Jones v. Nix

334 S.W.2d 891 | Ark. | 1960

George Rose Smith, J.

This is a suit by the appellant to foreclose a real estate mortgage executed by Henry Dodd on February 9, 1957, securing a note for $256. The debtor died, insolvent, on November 13 of that year, and his estate was administered in the probate court. In the course of those proceedings the administrator obtained an order for the sale of the land in question, for the payment of debts. The land was duly sold on April 14, 1959, to the appellee Estes, who bid and paid $260 for the property. The sale was promptly confirmed, and Estes received a deed from the administrator.

Thereafter, on June 22,1959, the appellant filed this foreclosure suit against Estes and the mortgagor’s heirs. The complaint seeks an in rem foreclosure decree against the land. After a trial on the merits the chancellor announced two reasons for dismissing the complaint: First, the plaintiff had failed to prove that Dodd executed the note sued upon, and, secondly, the proceedings in the probate court were a bar to the maintenance of a suit to foreclose the mortgage.

Upon the first point the statutes simplifying the proof of written instruments are not involved, for the complaint was not accompanied by an affidavit of merit, as required by Ark. Stats. 1947, § 27-1142, and the deceased mortgagor was of course not a party to the case within the provisions of § 28-927.

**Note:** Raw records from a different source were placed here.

/-- Settles O9: the output fits OBUF where the input fits IBUF (`outlen_le`), so the body is `pad` of the input. -/
theorem padCommandAppendsPadding : Obligations.PadCommandAppendsPadding := by
  refine ⟨by decide, fun s snap hp hbusy => ⟨fun d hfits hd => ?_, failsWith_capacityError_of_long_input hbusy rfl⟩⟩
  have hcap : capacityCheck s.params .pad snap = .ok () :=
    capacityCheck_ok (overCapacity_eq_false.mpr ⟨fun _ => hfits, by simp [readsKlen], outlen_le hp (by simp) hfits⟩)
  have hbody : commandBody s.params .pad snap = .ok (.data (pad d)) := by
    rw [commandBody, hcap, show snap.input = _ from hd, demandAll_map_some]
    rfl
  have hlen := commandBody_fits hp hbody
  obtain ⟨-, -, -, -, hobuf⟩ := hp
  exact succeeds_of_body (out := pad d) hbusy (by omega) hbody

/-- Settles O10: on defined bytes the operand's reading is `unpad` (`unpadOperand_map_some`). -/
theorem unpadCommandCompletesAsUnpad : Obligations.UnpadCommandCompletesAsUnpad := by
  refine ⟨by decide, fun s snap _ hbusy => ⟨fun d hfits hd => ?_, failsWith_capacityError_of_long_input hbusy rfl⟩⟩
  have hcap : capacityCheck s.params .unpad snap = .ok () :=
    capacityCheck_ok (overCapacity_eq_false.mpr ⟨fun _ => hfits, by simp [readsKlen], Nat.zero_le _⟩)
  have hbody : commandBody s.params .unpad snap = (do let out ← unpad d; return .data out) := by
    rw [commandBody, hcap, show snap.input = _ from hd, unpadOperand_map_some]
    rfl
  refine completesAs_of_body hbusy (fun out hout => ?_) (unpad_ne_undef d) hbody
  have hlen := unpad_length hout
  have hilen := snap.ilen.isLt
  rw [inputIs_length hd] at hlen
  omega

end Sys2Proof.Machine

/-! SUPPORT. The transform engine: the byte functions and their inverse, the block functions as what they do at each
place, the key bytes the pipelines use, and the commands XFORM and IXFORM (42_transform.md). -/

namespace Sys2Proof.Machine

variable {f g : Byte → Byte → Byte} {b k key : List Byte} {s : State} {p : Params} {i : Instr} {snap : Snapshot}

/-! ### The byte functions -/

/-- Bits that leave on the left come back on the right (00_scope.md R11, R12). -/
theorem rotr8_rotl8 (v : Byte) {n : Nat} (h₀ : 0 < n) (h₈ : n < 8) : rotr8 (rotl8 v n) n = v := by
  refine BitVec.eq_of_getLsbD_eq fun j hj => ?_
  have hout : v.getLsbD (8 - n + (n + j)) = false := BitVec.getLsbD_of_ge v _ (by omega)
  simp only [rotr8, rotl8, BitVec.getLsbD_or, BitVec.getLsbD_ushiftRight, BitVec.getLsbD_shiftLeft, hout]
  by_cases hlow : j < 8 - n
  · simp [hlow, show n + j < 8 by omega]
  · simp [hlow, hj, show ¬ n + j < 8 by omega, show j - (8 - n) < n by omega, show 8 - n + (j - (8 - n)) = j by omega]

/-- A rotation by n bits is one by 8 - n the other way, so this is the same law. -/
theorem rotl8_rotr8 (v : Byte) {n : Nat} (h₀ : 0 < n) (h₈ : n < 8) : rotl8 (rotr8 v n) n = v := by
  have hflip := rotr8_rotl8 v (n := 8 - n) (by omega) (by omega)
  rwa [rotr8, rotl8, Nat.sub_sub_self h₈.le, BitVec.or_comm, BitVec.or_comm (v <<< (8 - n))] at hflip

theorem inverseByte_forwardByte (x y : Byte) : inverseByte (forwardByte x y) y = x := by
  rw [inverseByte, forwardByte, rotr8_rotl8 _ (by decide) (by decide), BitVec.add_sub_cancel, BitVec.xor_assoc,
    BitVec.xor_self, BitVec.xor_zero]

theorem forwardByte_inverseByte (x y : Byte) : forwardByte (inverseByte x y) y = x := by
  rw [forwardByte, inverseByte, BitVec.xor_assoc, BitVec.xor_self, BitVec.xor_zero, BitVec.sub_add_cancel,
    rotl8_rotr8 _ (by decide) (by decide)]

/-- Settles O22: the rotations are inverse, and so are adding 7 and subtracting it, and xor with the key byte. -/
theorem byteTransformsAreInverse : Obligations.ByteTransformsAreInverse :=
  ⟨fun v _ => rotr8_rotl8 v, inverseByte_forwardByte, forwardByte_inverseByte⟩

/-! ### The block functions -/

theorem zipWith_zipWith_cancel (hgf : ∀ x y, g (f x y) y = x) (h : b.length ≤ k.length) :
    List.zipWith g (List.zipWith f b k) k = b := by
  induction b generalizing k with
  | nil => rfl
  | cons x xs ih =>
    cases k with
    | nil => simp at h
    | cons y ys => simp [hgf, ih (Nat.le_of_succ_le_succ h)]

/-- If one byte function undoes another, its block function undoes the other's (42_transform.md R449). -/
theorem keyedBlock_cancel (hgf : ∀ x y, g (f x y) y = x) (h : b.length ≤ k.length) :
    (keyedBlock f b k >>= fun c => keyedBlock g c k) = .ok b := by
  have hlen : (List.zipWith f b k).length ≤ k.length := by simp
  rw [keyedBlock_eq f h, body_pure_bind, keyedBlock_eq g hlen, zipWith_zipWith_cancel hgf h]

/-- Settles O23: `keyedBlock_cancel` with the two byte laws of R442. -/
theorem blockTransformsAreInverse : Obligations.BlockTransformsAreInverse := by
  intro b k hb hk
  have hguard : b.length ≤ k.length := by omega
  exact ⟨keyedBlock_cancel inverseByte_forwardByte hguard, keyedBlock_cancel forwardByte_inverseByte hguard⟩

/-- At each place a block function is its byte function of the two bytes there (42_transform.md R448). -/
theorem keyedBlock_getElem? {r : List Byte} (h : b.length ≤ k.length) (hr : keyedBlock f b k = .ok r) (j : Nat) :
    r[j]? = Option.map₂ f b[j]? k[j]? := by
  rw [keyedBlock_eq f h] at hr
  obtain rfl := Except.ok.inj hr
  rw [List.getElem?_zipWith]
  cases b[j]? <;> cases k[j]? <;> rfl

/-- Settles O24: `keyedBlock_getElem?` names no byte but the two at the place. -/
theorem blockFunctionsWorkLaneByLane : Obligations.BlockFunctionsWorkLaneByLane := by
  intro b b' k k' r r' i hb hb' hk hk' hbi hki
  have hlane (f : Byte → Byte → Byte) (hr : keyedBlock f b k = .ok r) (hr' : keyedBlock f b' k' = .ok r') :
      r[i]? = r'[i]? := by
    rw [keyedBlock_getElem? (by omega) hr, keyedBlock_getElem? (by omega) hr', hbi, hki]
  exact ⟨hlane forwardByte, hlane inverseByte⟩

/-! ### The key bytes the pipelines use -/

/-- A block meets the key's first 16 bytes alone (42_transform.md R445). -/
theorem zipWith_key_congr {key' : List Byte} (hb : b.length = 16) (hkeys : key.take 16 = key'.take 16) :
    List.zipWith f b key = List.zipWith f b key' := by
  have htake (k : List Byte) : List.zipWith f b k = List.zipWith f b (k.take 16) := by
    rw [← List.take_of_length_le (l := List.zipWith f b k) (i := 16) (by simp [hb]), List.take_zipWith,
      List.take_of_length_le hb.le]
  rw [htake key, hkeys, ← htake]

/-- Settles O36: every block of a padded text, and every decoded segment, has 16 bytes. -/
theorem onlyTheFirstSixteenKeyBytesMatter : Obligations.OnlyTheFirstSixteenKeyBytesMatter := by
  intro key key' hlen hlen' hkeys
  have hk : 16 ≤ key.length := by omega
  have hk' : 16 ≤ key'.length := by omega
  refine ⟨fun d => ?_, fun t => ?_⟩
  · have hblocks : (blocks (pad d)).map (fun b => hexenc (List.zipWith forwardByte b key)) =
        (blocks (pad d)).map fun b => hexenc (List.zipWith forwardByte b key') :=
      List.map_congr_left fun b hb => by rw [zipWith_key_congr (length_of_mem_blocks hb) hkeys]
    rw [encryptWith_eq hk, encryptWith_eq hk', cipherText, cipherText, hblocks]
  · cases hsegs : eachInOrder decodeSegment (split t) with
    | error e => rw [decryptWith, decryptWith, hsegs, body_error_bind, body_error_bind]
    | ok blks =>
      have hblocks : blks.map (fun b => List.zipWith inverseByte b key) =
          blks.map fun b => List.zipWith inverseByte b key' :=
        List.map_congr_left fun b hb => zipWith_key_congr (length_of_decoded hsegs b hb) hkeys
      rw [decryptWith_of_blocks hk hsegs, decryptWith_of_blocks hk' hsegs, hblocks]

/-! ### The commands -/

/-- Of a longer key that may hold POISON bytes, the lanes read those beside the block (42_transform.md R445, log 9). -/
theorem keyedLanes_eq_ok {k : List (Option Byte)} (hlen : key.length = b.length)
    (hk : k.take b.length = key.map some) : keyedLanes f k 0 (b.map some) = .ok (List.zipWith f b key) := by
  have hkey (j : Nat) (hj : j < b.length) : k[j]? = some (some (key.getD j 0#8)) := by
    rw [← List.getElem?_take_of_lt hj, hk, List.getElem?_map]
    simp [hlen, hj]
  have hread (j : Nat) (hj : j < b.length) : k.getD (j % k.length) none = some (key.getD j 0#8) := by
    obtain ⟨hlt, -⟩ := List.getElem?_eq_some_iff.mp (hkey j hj)
    rw [Nat.mod_eq_of_lt hlt, List.getD_eq_getElem?_getD, hkey j hj, Option.getD_some]
  rw [keyedLanes_map_some f b k key 0 fun j _ hj => hread j (by omega)]
  congr 1
  refine List.ext_getElem (by simp [hlen]) fun j hj _ => ?_
  have hj' : j < b.length := by simpa using hj
  simp [hlen, hj']

theorem blockBody_eq_ok (hilen : snap.ilen = 16#32) (hklen : 16 ≤ snap.klen.toNat)
    (hb : snap.ibuf.slice 16 = b.map some) (hk : snap.kbuf.slice 16 = k.map some) :
    blockBody f snap = .ok (.data (List.zipWith f b k)) := by
  have h16 : snap.ilen.toNat = 16 := by simp [hilen]
  have hblen : b.length = 16 := by simpa using (congrArg List.length hb).symm
  have hlen : k.length = 16 := by simpa using (congrArg List.length hk).symm
  have hinput : snap.input = b.map some := by rw [Snapshot.input, h16, hb]
  have hkey : snap.key.take b.length = k.map some := by rw [Snapshot.key, hblen, Memory.slice_take _ hklen, hk]
  have hguard : ¬ snap.key.length < snap.input.length := by simp [h16, hklen]
  rw [blockBody, if_neg (not_not.mpr h16), keyedBlockOperand, if_neg hguard, hinput,
    keyedLanes_eq_ok (hlen.trans hblen.symm) hkey]
  rfl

At the trial the plaintiff introduced the original mortgage, which Dodd had signed by mark, before witnesses, and had acknowledged before a notary. The mortgage contains a description of the note and was recorded on November 15, 1957. (The appellees point out that the instrument was not placed of record until two days after Dodd’s death, but we do not see how this fact makes any difference. Martin v. Ogden, 41 Ark. 186.) After the plaintiff had rested the chancellor permitted him to reopen his case and introduce the original note, which was also signed by mark and witnessed. The defendants objected to the introduction of the note, on the ground that the plaintiff had not called anyone to prove its execution by Dodd, but the chancellor permitted the note to be received in evidence.

We are unable to agree with the chancellor’s decision to dismiss the case for want of proof that Dodd signed the note. The mortgage, having been recorded, was admissible without proof of its execution. Straughan v. Bennett, 153 Ark. 254, 240 S. W. 30. Hence the case seems to fall within our holding in Goodman v. Pareira, 70 Ark. 49, 66 S. W. 147, where it was said: “But the deed of trust contained a full description of the notes, and it was duly acknowledged and filed for record. This was sufficient proof of the execution of the notes.”

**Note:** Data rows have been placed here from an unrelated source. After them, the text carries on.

/-- A finite value in fixed point, rounded down. -/
def fxOf (n : Bool) (m : Nat) (e : Int) : Int :=
  let k := e + fxBits
  let v : Int := if 0 ≤ k then (m * 2 ^ k.toNat : Nat) else (m / 2 ^ (-k).toNat : Nat)
  if n then -v else v

/-- The sum of `terms` terms of a power series: the next term is the last times `x` over the next divisor. -/
def fxSeries (x : Int) (divs : List Nat) (first : Int) : Int :=
  (divs.foldl (fun (acc : Int × Int) (d : Nat) =>
    let t := fxMul acc.2 x / (d : Int)
    (acc.1 + t, t)) (first, first)).1

/-- 2^x for a fixed-point x in [0, 1). -/
def fxExp2 (x : Int) : Int := fxSeries (fxMul x fxLn2) ((List.range 60).map (· + 1)) (2 ^ fxBits)

/-- log₂ of a fixed-point number in [1, 2), by the series of the inverse hyperbolic tangent. -/
def fxLog2 (x : Int) : Int :=
  let one : Int := 2 ^ fxBits
  let y := (x - one) * 2 ^ fxBits / (x + one)
  let y2 := fxMul y y
  let s := ((List.range 70).foldl (fun (acc : Int × Int) k =>
    (acc.1 + acc.2 / ((2 * k + 1 : Nat) : Int), fxMul acc.2 y2)) (0, y)).1
  2 * s * 2 ^ fxBits / fxLn2

/-- sin and cos of a fixed-point number in [0, 2π). -/
def fxSin (x : Int) : Int := fxSeries (-(fxMul x x)) ((List.range 50).map (fun k => (2 * k + 2) * (2 * k + 3))) x
def fxCos (x : Int) : Int := fxSeries (-(fxMul x x)) ((List.range 50).map (fun k => (2 * k + 1) * (2 * k + 2))) (2 ^ fxBits)

/-- The exponent of the last place of f32 at a positive value v × 2^e. -/
def ulpExp (v : Nat) (e : Int) : Int := max (e + (Nat.log2 v : Int) - 23) (-149)

/-- Whether an f32 pattern lies within `k` units in the last place of v × 2^e, signed. -/
def withinUlp (k : Nat) (c : Nat) (v : Int) (e : Int) : Bool :=
  match fp32.decode c with
  | .fin n m ce =>
    let (d, de) := dyAdd n m ce (decide (0 < v)) v.natAbs e
    !dyLt k (ulpExp v.natAbs e) d.natAbs de
  | _ => false

/-- The nearest f32 to v × 2^e. -/
def nearest32 (v : Int) (e : Int) : Nat := (fp32.encode 0 (decide (v < 0)) v.natAbs e).1

/-- The answer of a special function with an exact result v × 2^e and a bound of `k` ulp: the hardware's own value where
it lies within the bound, else the nearest value. -/
def specialUlp (fn k : Nat) (x : Nat) (v : Int) (e : Int) : Nat :=
  let c := (Config.special fn (BitVec.ofNat 32 x)).toNat
  if withinUlp k c v e then c else nearest32 v e

/-- sin and cos within 2⁻²¹ for |x| ≤ 100π, and a finite value in [−1, 1] beyond (R102). -/
def specialTrig (fn : Nat) (x : Nat) (n : Bool) (m : Nat) (e : Int) : Nat :=
  let c := (Config.special fn (BitVec.ofNat 32 x)).toNat
  let inUnit := match fp32.decode c with
    | .fin _ cm ce => !dyLt 1 0 cm ce
    | _ => false
  let fx := fxOf false m e
  if fx ≤ 50 * fxTwoPi then
    let r := fx % fxTwoPi
    let v := if fn = 4 then (if n then -(fxSin r) else fxSin r) else fxCos r
    let near := match fp32.decode c with
      | .fin cn cm ce =>
        let (d, de) := dyAdd cn cm ce (decide (0 < v)) v.natAbs (-(fxBits : Int))
        !dyLt 1 (-21) d.natAbs de
      | _ => false
    if near then c else nearest32 v (-(fxBits : Int))
  else if inUnit then c else 0

/-- A special function of an f32 element: 0 rcp, 1 rsqrt, 2 exp2, 3 log2, 4 sin, 5 cos (R102). -/
def specialElem (fn x : Nat) : Nat :=
  let inf : Nat := 0x7F800000
  let nan : Nat := 0x7FC00000
  let one : Nat := 0x3F800000
  match fp32.decode x with
  | .nan => nan
  | .inf n =>
    match fn with
    | 0 => if n then 0x80000000 else 0
    | 1 => if n then nan else 0
    | 2 => if n then 0 else inf
    | 3 => if n then nan else inf
    | _ => nan
  | .fin n m e =>
    if m = 0 then
      match fn with
      | 0 => if n then 0xFF800000 else inf
      | 1 => if n then 0xFF800000 else inf
      | 2 => one
      | 3 => 0xFF800000
      | 4 => x
      | _ => one
    else
      match fn with
      | 0 =>
        let v : Int := (2 ^ 120 / m : Nat)
        specialUlp 0 1 x (if n then -v else v) (-120 - e)
      | 1 =>
        if n then nan
        else
          let odd := e % 2
          let v := Nat.sqrt (2 ^ 240 / (m * 2 ^ odd.toNat))
          specialUlp 1 1 x v (-120 - (e - odd) / 2)
      | 2 =>
        if dyLt 256 0 m e then (if n then specialUlp 2 2 x 1 (-200) else inf)
        else
          let fx := fxOf n m e
          let k := fx / 2 ^ fxBits
          if 128 ≤ k then inf
          else specialUlp 2 2 x (fxExp2 (fx % 2 ^ fxBits)) (k - fxBits)
      | 3 =>
        if n then nan
        else
          let k := Nat.log2 m
          let v := fxLog2 (fxOf false m (-(k : Int))) + (e + k) * 2 ^ fxBits
          if v = 0 then 0 else specialUlp 3 2 x v (-(fxBits : Int))
      | _ => specialTrig fn x n m e

/-- The sticky flags of a special function: invalid where a number gives NaN, divide-by-zero where a zero gives an
infinity; overflow, underflow and inexact are not stated (R101, R102; log 2). -/
def specialFlags (fn x : Nat) : Flags :=
  let r := specialElem fn x
  match fp32.decode x with
  | .nan => 0
  | .inf _ => if r = 0x7FC00000 then 1 else 0
  | .fin _ m _ =>
    if r = 0x7FC00000 then 1
    else if m = 0 ∧ (fn = 0 ∨ fn = 1 ∨ fn = 3) then 2
    else if m = 0 then 0
    else 4 * (Config.specialFlags fn (BitVec.ofNat 32 x)).toNat

end Sys2Proof.Machine
end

Moreover, it will be remembered that the court admitted the note in evidence over the same objection that is now urged by the appellees. Had the court sustained the objection the plaintiff might have produced a witness to show that the note was genuine. Thus the reception of the note into evidence may have led the plaintiff astray, and it would be manifestly unfair for us now to hold that his proof is fatally deficient.

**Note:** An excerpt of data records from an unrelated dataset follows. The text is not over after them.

/-- READ_FLASH_LOG reads records of the flash log (R460, R470). With no record held the word for the oldest SEQ is a
free value. -/
def execReadFlashLog (s : State) : Res :=
  let n := s.mbxWord 1
  need (s.mbxBusy 3)
    (.next (if s.host.mbxReq.length = 2 ∧ 1 ≤ n ∧ n ≤ 2048 then
      let out := (s.tap.flashLog.filter (fun r => !seqBefore r.seq (s.mbxWord 0))).take n
      let (v, s1) := s.take 32
      let oldest : W32 := match s.tap.flashLog with
        | [] => v
        | r :: _ => BitVec.ofNat 32 r.seq
      s1.mbxRespond 0 ([BitVec.ofNat 32 out.length, oldest] ++ out.flatMap (fun r => toWords (logBytes r)))
    else s.mbxRespond 3 []))

/-- The alias certificate of an algorithm: over the alias public key, signed by the device identity key (R473). -/
def State.aliasCert (s : State) (alg : Nat) : List Byte :=
  let d := s.tap.deviceSeeds
  let a := s.tap.aliasSeeds
  let body := fun (key : List Byte → List Byte) (subject issuer : List Byte) =>
    Config.aliasBody alg (key subject) (key issuer) s.tap.runMeas s.tap.aliasSvn
  if alg = 0 then
    let b := body Config.ed25519Public a.1 d.1
    Config.certificate 0 b (toBytes (Config.ed25519Sign d.1 b).toNat 64)
  else
    let b := body Config.mlDsaPublic a.2 d.2
    Config.certificate 1 b (toBytes (Config.mlDsaSign d.2 b).toNat 3309)

/-- The certificate chain of an algorithm, root first and alias last (R473). -/
def State.certChain (s : State) (alg : Nat) : List Byte :=
  Config.identityCerts alg (flashRead s.tap.board 0x810000 0x10000) ++ s.aliasCert alg

/-- GET_CERT (R470). -/
def execGetCert (s : State) : Res :=
  need (s.mbxBusy 4)
    (.next (if s.host.mbxReq.length = 1 ∧ s.mbxWord 0 ≤ 1 then
      let c := s.certChain (s.mbxWord 0)
      s.mbxRespond 0 (BitVec.ofNat 32 c.length :: toWords c)
    else s.mbxRespond 3 []))

/-- An update of the firmware runs: image requests end with RESULT 4 (R468), and so do those of a path that does not
own the recovery session (R469). -/
def State.imageBusy (s : State) (pldm : Bool) : Bool :=
  s.fget F.TAP_FW_STATUS_UPDATE != 0 ||
  (s.fget F.TAP_READY_STATE == 1 && (match s.tap.session with | some p => p != pldm | none => false))

/-- One write of an image or board-data chunk into flash (R466): answers the result code and the state. -/
def State.imageWrite (s : State) (board : Bool) (off : Nat) (l : List Byte) : Nat × State :=
  let u := if board then s.tap.boardUpd else s.tap.imageUpd
  let lim := if board then 0x10000 else 0x4000000
  if off % 4096 ≠ 0 ∨ l.isEmpty ∨ lim < off + l.length ∨ (u.running ∧ u.meets off l.length) then (3, s)
  else
    let u0 := if u.running then u else { running := true }
    if board then
      let r := flashWrite s.tap.board u0 boardBase off l
      (0, { s with tap := { s.tap with board := r.1, boardUpd := r.2 } })
    else
      let r := flashWrite s.tap.image u0 0 off l
      (0, ({ s with tap := { s.tap with image := r.1, imageUpd := r.2 } }).fset F.TAP_FW_STATUS_FLASH_VALID 0)

/-- IMAGE_WRITE (R466, R470). -/
def execImageWrite (s : State) : Res :=
  let len := s.mbxWord 1
  let data := wordBytes (s.host.mbxReq.drop 4)
  let board := s.mbxWord 3 == 1
  need (s.mbxBusy 5)
    (.next (if s.imageBusy false then s.mbxRespond 4 []
    else
      let s0 := s.sessionUse false true
      if s.host.mbxReq.length = 4 + len / 4 ∧ 4 ≤ len ∧ len ≤ 1048576 ∧ len % 4 = 0 ∧ s.mbxWord 3 ≤ 1 ∧
          (crc32c data).toNat = s.mbxWord 2 then
        let r := s0.imageWrite board (s.mbxWord 0) data
        if r.1 = 0 then r.2.mbxRespond 0 [BitVec.ofNat 32 len] else s0.mbxRespond r.1 []
      else s0.mbxRespond 3 []))

/-- `TAP_FW_STATUS.UPDATE` changes, with source 548 (R467, R482). -/
def State.setUpdate (s : State) (n : Nat) : State := (s.fset F.TAP_FW_STATUS_UPDATE n).event edge0 548

/-- The image commit, from the mailbox or PLDM: verifies the flash image; a valid one sets FLASH_VALID and, outside
Recovery, starts the live update with phase 1 (R467, R469). Answers the detail code and the state. -/
def State.imageCommit (s : State) (len : Nat) (burn : Bool) : Nat × State :=
  let d := s.imageCheck len
  let s1 := { s with tap := { s.tap with
    imageLen := len, imageUpd := {}, session := none, burnSvn := burn } }
  if d = 0 then
    let s2 := s1.fset F.TAP_FW_STATUS_FLASH_VALID 1
    (0, if s.fget F.TAP_READY_STATE = 1 then s2 else (s2.logEvent .firmware 255).setUpdate 1)
  else (d, (s1.fset F.TAP_FW_STATUS_FLASH_VALID 0).logEvent .firmware 255)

The chancellor’s second point concerned the effect of the probate proceedings upon the present suit. It is unfortunate that Estes fell into the error of purchasing encumbered property, but that fact does not entitle him to take free of the mortgage, as a bona fide purchaser. A court can offer at a judicial sale only such title as is held by the person or estate whose interest is being sold. Consequently it is firmly settled that the rule of caveat emptor applies to such a sale, so that the purchaser takes subject to outstanding liens. McIlroy v. Fugitt, 182 Ark. 1017, 33 S. W. 2d 719, 73 A. L. R. 1223. Estes was bound by constructive notice of the appellant’s recorded mortgage.

The record does not support the appellees’ suggestion that the appellant participated in the probate proceedings to such an extent as to waive the lien of his mortgage or to be estopped from asserting it. The appellant filed a claim against the estate, showing it to be a secured claim, but a mortgagee is entitled to prove his claim against the estate of the deceased mortgagor, for otherwise the statute of nonclaim would prevent the mortgagee from reaching other assets if the mortgaged property proved insufficient to satisfy the debt. Hughes, Arkansas Mortgages, § 322. The mere filing of the claim did not affect the appellant’s right to foreclose.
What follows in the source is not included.